**Directions for this task**
Lift out, unaltered, the lines of the material below between the line holding "bus step touches" and the line holding "s (f s)) (dv", counting both.

**Dataset extract**
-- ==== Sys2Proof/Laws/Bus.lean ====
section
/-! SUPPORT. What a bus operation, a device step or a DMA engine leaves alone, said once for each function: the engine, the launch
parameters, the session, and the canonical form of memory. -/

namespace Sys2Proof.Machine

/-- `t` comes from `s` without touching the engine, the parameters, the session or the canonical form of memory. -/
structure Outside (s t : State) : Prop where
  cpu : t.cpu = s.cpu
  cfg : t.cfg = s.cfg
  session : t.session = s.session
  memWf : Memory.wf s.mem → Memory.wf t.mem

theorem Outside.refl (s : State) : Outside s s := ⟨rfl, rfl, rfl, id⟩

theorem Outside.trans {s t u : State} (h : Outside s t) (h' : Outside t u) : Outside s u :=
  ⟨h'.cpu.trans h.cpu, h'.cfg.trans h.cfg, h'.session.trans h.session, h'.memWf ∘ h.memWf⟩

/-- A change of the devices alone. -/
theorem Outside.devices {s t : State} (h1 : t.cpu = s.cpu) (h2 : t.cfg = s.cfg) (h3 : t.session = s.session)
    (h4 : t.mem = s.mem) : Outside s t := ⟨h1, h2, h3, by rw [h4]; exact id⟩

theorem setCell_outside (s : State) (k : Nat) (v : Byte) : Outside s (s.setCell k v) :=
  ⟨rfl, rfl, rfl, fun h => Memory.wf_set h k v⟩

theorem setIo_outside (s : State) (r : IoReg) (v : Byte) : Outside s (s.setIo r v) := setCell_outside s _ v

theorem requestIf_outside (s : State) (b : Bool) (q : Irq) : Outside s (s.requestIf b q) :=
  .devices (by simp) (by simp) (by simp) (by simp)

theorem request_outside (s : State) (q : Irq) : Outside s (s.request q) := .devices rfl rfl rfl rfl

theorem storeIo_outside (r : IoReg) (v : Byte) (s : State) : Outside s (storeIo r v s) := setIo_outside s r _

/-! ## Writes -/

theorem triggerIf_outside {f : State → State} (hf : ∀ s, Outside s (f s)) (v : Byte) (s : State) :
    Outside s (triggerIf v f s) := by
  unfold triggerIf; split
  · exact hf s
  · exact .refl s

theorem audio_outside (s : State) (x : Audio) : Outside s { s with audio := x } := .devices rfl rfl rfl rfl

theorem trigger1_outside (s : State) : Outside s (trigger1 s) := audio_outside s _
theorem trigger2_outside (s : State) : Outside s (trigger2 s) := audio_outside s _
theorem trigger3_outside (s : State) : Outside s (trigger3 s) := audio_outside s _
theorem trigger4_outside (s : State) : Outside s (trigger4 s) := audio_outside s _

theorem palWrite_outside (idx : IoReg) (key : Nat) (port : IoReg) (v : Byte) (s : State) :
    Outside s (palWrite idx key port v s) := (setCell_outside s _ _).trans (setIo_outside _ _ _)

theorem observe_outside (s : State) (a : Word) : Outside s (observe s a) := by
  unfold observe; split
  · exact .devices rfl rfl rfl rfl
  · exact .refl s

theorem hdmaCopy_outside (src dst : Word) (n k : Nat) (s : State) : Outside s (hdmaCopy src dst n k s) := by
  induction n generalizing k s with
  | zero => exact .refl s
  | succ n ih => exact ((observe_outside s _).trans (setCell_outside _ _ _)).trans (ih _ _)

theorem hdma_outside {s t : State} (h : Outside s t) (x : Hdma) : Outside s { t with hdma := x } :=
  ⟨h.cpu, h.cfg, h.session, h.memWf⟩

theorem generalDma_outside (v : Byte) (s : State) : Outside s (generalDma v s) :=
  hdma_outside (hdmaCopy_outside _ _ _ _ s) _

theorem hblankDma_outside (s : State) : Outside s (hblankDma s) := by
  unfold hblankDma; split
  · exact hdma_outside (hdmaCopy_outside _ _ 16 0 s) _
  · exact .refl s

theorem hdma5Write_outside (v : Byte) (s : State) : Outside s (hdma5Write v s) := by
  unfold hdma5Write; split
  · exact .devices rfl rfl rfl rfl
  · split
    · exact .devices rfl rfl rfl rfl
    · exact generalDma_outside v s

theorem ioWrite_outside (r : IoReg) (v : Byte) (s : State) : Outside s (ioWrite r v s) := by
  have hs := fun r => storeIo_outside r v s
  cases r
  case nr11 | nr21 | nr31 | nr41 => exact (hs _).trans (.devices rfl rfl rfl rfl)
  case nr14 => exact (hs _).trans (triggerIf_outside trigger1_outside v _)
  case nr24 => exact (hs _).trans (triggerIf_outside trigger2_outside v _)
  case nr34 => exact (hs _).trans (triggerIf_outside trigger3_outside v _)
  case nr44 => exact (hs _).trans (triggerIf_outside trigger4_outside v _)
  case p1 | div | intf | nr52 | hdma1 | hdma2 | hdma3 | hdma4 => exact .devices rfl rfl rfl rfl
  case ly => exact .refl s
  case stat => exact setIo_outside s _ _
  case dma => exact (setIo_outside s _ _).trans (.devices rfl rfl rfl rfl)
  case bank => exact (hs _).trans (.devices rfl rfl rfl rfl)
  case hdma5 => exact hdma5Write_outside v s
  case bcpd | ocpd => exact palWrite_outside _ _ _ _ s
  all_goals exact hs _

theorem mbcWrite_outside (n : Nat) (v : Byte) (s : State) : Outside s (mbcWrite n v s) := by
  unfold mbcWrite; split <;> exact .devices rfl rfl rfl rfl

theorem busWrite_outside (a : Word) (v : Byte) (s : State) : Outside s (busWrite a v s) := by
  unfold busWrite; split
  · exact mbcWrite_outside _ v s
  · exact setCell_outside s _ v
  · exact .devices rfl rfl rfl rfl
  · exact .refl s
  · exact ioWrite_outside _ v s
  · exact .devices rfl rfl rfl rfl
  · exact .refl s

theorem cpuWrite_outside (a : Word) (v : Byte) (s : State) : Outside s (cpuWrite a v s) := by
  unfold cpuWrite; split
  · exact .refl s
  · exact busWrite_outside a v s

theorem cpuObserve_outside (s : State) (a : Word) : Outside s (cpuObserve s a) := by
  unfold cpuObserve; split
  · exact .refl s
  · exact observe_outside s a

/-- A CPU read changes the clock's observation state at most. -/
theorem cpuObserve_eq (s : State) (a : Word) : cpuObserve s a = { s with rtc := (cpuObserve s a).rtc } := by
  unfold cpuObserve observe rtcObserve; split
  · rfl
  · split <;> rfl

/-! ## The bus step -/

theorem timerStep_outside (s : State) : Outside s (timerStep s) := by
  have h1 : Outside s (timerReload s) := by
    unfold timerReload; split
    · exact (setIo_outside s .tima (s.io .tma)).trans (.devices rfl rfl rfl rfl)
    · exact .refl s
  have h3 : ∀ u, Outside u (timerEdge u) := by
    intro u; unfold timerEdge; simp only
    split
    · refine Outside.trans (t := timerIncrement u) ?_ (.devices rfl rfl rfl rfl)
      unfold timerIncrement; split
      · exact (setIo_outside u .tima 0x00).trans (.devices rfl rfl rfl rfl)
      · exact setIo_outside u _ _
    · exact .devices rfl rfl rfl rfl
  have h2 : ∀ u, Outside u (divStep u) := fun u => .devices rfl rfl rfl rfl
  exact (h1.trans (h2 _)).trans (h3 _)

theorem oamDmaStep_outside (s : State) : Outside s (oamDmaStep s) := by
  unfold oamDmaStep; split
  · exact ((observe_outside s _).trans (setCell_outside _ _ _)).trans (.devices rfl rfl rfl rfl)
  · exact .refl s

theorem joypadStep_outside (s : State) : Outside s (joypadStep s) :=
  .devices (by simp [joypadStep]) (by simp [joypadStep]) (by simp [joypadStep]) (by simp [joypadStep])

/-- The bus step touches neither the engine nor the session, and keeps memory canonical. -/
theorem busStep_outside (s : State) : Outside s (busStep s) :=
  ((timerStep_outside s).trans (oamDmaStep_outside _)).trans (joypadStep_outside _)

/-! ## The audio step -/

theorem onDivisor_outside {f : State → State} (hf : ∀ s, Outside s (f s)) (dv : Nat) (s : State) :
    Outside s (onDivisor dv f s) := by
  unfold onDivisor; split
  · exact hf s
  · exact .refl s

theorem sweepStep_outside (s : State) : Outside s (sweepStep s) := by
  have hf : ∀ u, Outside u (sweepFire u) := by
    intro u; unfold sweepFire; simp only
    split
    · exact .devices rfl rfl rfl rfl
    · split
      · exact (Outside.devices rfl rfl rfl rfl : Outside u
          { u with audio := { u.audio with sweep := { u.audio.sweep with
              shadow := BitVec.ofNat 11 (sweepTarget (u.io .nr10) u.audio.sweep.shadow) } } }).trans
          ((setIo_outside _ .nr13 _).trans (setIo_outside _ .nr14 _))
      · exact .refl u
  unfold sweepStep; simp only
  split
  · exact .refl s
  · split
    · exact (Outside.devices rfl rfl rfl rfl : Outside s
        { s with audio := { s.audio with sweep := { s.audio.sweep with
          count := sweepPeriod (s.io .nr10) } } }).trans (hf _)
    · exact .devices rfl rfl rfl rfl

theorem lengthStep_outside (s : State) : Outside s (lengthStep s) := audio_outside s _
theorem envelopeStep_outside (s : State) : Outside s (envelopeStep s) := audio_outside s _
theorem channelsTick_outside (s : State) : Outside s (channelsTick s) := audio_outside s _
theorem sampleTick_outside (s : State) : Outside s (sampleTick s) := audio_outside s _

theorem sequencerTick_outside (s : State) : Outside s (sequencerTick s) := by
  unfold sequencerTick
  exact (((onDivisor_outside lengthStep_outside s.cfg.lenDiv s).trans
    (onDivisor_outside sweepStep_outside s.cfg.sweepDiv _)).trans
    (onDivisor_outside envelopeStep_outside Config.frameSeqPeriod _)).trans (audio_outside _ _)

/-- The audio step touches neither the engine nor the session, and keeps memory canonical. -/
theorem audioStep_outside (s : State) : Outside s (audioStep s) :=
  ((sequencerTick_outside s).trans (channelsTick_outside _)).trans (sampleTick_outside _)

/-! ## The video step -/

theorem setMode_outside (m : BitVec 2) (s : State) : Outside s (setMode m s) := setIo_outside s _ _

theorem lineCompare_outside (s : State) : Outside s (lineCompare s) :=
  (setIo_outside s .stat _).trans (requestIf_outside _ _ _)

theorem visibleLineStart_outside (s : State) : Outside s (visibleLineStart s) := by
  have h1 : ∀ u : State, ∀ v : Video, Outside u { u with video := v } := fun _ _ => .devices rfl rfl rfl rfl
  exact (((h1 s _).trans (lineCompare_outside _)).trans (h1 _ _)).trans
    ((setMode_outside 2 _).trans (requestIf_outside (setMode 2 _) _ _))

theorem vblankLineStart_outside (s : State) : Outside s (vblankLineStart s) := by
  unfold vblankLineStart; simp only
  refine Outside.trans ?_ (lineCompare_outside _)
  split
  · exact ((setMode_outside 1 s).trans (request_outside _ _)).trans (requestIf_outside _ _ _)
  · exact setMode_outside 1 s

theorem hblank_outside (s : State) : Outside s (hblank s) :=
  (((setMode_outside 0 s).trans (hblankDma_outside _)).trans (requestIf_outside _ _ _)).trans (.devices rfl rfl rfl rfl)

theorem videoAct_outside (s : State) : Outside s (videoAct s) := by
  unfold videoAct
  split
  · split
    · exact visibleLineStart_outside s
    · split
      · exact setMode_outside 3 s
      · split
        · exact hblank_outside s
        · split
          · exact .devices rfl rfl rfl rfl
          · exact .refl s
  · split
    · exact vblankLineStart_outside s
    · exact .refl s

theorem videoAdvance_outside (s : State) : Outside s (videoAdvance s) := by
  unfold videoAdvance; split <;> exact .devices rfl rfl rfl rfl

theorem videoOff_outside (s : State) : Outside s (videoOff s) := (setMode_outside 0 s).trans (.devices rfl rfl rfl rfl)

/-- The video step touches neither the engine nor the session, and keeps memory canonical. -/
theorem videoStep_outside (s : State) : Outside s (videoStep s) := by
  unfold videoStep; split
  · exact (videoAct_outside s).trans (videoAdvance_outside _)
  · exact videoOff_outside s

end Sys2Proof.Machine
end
---
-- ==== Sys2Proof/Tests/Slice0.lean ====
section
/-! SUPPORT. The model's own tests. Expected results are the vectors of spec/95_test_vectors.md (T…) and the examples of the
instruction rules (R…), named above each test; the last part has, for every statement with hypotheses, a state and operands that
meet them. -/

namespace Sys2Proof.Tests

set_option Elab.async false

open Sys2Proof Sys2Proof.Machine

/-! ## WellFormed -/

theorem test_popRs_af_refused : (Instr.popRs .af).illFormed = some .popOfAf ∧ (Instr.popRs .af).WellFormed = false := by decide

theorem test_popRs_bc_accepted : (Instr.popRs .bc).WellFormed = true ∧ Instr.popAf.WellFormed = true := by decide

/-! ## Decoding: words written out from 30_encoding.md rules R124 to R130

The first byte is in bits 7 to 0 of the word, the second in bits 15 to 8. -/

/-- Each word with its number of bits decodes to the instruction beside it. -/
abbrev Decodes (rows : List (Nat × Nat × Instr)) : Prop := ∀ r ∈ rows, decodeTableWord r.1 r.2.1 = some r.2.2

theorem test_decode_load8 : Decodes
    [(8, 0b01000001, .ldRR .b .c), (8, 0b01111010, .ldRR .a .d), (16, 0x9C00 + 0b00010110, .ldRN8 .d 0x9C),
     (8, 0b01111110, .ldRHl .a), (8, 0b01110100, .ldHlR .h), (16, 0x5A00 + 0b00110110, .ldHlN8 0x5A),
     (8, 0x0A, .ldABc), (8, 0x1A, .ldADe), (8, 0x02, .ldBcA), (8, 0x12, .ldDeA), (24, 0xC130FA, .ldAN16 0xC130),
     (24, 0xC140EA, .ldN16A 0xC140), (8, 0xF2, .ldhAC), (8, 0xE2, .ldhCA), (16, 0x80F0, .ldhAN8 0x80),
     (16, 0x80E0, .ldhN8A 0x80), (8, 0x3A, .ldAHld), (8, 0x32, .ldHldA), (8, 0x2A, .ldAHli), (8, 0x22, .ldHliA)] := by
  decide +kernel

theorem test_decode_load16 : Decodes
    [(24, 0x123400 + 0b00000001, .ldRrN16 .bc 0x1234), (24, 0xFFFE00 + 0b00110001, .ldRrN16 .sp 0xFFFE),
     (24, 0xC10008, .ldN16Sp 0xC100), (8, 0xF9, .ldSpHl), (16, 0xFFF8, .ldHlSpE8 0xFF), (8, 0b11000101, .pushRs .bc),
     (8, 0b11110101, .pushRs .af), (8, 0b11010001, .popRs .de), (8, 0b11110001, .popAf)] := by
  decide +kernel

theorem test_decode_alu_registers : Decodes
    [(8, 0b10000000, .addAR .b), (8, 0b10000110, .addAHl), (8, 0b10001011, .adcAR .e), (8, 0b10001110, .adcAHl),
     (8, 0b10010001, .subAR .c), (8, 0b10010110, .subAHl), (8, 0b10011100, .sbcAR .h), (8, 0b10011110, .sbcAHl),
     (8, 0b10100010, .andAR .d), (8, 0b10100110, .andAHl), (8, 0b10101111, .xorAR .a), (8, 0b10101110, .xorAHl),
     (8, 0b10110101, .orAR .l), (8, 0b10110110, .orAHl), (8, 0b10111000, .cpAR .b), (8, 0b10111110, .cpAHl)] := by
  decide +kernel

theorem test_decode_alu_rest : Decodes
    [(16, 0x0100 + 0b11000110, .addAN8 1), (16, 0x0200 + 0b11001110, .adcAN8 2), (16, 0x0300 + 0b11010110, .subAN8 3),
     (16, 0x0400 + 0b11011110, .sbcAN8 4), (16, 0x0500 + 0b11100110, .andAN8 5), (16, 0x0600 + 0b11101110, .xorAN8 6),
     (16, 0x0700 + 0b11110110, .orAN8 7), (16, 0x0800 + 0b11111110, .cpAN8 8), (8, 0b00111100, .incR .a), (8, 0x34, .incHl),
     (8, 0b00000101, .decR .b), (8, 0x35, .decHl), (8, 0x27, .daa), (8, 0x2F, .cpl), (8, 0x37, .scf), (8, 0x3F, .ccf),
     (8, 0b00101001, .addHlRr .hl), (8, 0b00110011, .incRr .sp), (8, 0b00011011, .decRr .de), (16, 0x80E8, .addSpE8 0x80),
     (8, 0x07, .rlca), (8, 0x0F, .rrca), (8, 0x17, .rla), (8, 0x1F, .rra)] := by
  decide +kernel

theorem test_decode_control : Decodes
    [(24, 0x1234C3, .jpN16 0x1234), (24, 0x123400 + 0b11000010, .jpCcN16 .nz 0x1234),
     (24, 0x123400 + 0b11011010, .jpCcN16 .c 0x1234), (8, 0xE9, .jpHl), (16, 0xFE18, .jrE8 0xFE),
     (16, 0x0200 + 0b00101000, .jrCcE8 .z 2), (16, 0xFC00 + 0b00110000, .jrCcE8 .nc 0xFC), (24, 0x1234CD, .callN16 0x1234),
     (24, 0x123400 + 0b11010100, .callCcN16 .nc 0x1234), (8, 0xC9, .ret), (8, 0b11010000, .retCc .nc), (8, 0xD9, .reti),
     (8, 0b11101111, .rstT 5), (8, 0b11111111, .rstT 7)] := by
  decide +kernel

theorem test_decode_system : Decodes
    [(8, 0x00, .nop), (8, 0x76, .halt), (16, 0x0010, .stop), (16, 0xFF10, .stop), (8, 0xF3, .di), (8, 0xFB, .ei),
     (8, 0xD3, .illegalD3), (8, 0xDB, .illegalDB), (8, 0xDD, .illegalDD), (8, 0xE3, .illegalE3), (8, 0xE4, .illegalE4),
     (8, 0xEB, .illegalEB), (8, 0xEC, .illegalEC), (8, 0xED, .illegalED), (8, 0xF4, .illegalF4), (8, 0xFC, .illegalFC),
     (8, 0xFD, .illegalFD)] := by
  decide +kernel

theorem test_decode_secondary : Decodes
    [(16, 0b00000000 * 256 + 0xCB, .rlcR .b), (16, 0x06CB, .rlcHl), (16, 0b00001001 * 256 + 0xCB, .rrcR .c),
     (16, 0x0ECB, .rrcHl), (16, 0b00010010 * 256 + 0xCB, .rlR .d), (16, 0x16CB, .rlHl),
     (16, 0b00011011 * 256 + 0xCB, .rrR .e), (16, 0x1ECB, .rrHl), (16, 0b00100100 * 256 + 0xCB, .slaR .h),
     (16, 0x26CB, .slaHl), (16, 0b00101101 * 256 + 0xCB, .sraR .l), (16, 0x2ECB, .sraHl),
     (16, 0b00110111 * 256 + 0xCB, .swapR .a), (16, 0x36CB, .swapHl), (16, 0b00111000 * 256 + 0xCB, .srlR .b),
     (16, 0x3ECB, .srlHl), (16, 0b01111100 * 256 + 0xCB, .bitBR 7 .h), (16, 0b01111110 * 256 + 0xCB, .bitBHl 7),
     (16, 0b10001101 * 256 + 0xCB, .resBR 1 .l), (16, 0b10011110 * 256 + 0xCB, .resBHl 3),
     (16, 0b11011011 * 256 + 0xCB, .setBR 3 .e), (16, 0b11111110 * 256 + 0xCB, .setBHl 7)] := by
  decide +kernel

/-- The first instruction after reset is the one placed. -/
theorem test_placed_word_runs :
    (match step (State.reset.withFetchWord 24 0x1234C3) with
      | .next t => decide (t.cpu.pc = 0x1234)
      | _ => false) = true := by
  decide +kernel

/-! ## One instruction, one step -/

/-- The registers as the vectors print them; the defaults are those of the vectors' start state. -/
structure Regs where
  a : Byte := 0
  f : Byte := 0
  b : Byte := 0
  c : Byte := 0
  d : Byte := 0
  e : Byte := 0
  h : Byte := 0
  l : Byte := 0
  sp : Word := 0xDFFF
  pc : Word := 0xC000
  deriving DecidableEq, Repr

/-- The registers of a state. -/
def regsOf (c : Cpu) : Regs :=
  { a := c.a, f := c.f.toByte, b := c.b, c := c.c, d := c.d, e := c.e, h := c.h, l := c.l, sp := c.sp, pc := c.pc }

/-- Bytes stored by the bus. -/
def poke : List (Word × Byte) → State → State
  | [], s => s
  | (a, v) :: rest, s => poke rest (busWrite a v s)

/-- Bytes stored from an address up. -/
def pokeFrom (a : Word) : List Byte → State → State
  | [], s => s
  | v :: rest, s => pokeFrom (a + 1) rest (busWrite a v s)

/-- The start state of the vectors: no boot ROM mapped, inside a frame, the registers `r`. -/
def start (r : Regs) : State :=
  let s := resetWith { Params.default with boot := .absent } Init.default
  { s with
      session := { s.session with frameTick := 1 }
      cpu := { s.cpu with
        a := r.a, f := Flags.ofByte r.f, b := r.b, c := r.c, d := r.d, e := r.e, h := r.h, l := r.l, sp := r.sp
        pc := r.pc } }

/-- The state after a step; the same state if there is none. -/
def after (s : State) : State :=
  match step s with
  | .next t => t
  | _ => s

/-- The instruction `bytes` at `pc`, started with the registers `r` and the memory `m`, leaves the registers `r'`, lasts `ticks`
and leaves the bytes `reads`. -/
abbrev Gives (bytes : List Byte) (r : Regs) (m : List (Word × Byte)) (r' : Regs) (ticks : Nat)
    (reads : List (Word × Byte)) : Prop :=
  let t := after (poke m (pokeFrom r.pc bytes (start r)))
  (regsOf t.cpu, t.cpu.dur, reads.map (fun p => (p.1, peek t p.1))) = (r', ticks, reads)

**Task response**
/-- The bus step touches neither the engine nor the session, and keeps memory canonical. -/
theorem busStep_outside (s : State) : Outside s (busStep s) :=
  ((timerStep_outside s).trans (oamDmaStep_outside _)).trans (joypadStep_outside _)

/-! ## The audio step -/

theorem onDivisor_outside {f : State → State} (hf : ∀ s, Outside s (f s)) (dv : Nat) (s : State) :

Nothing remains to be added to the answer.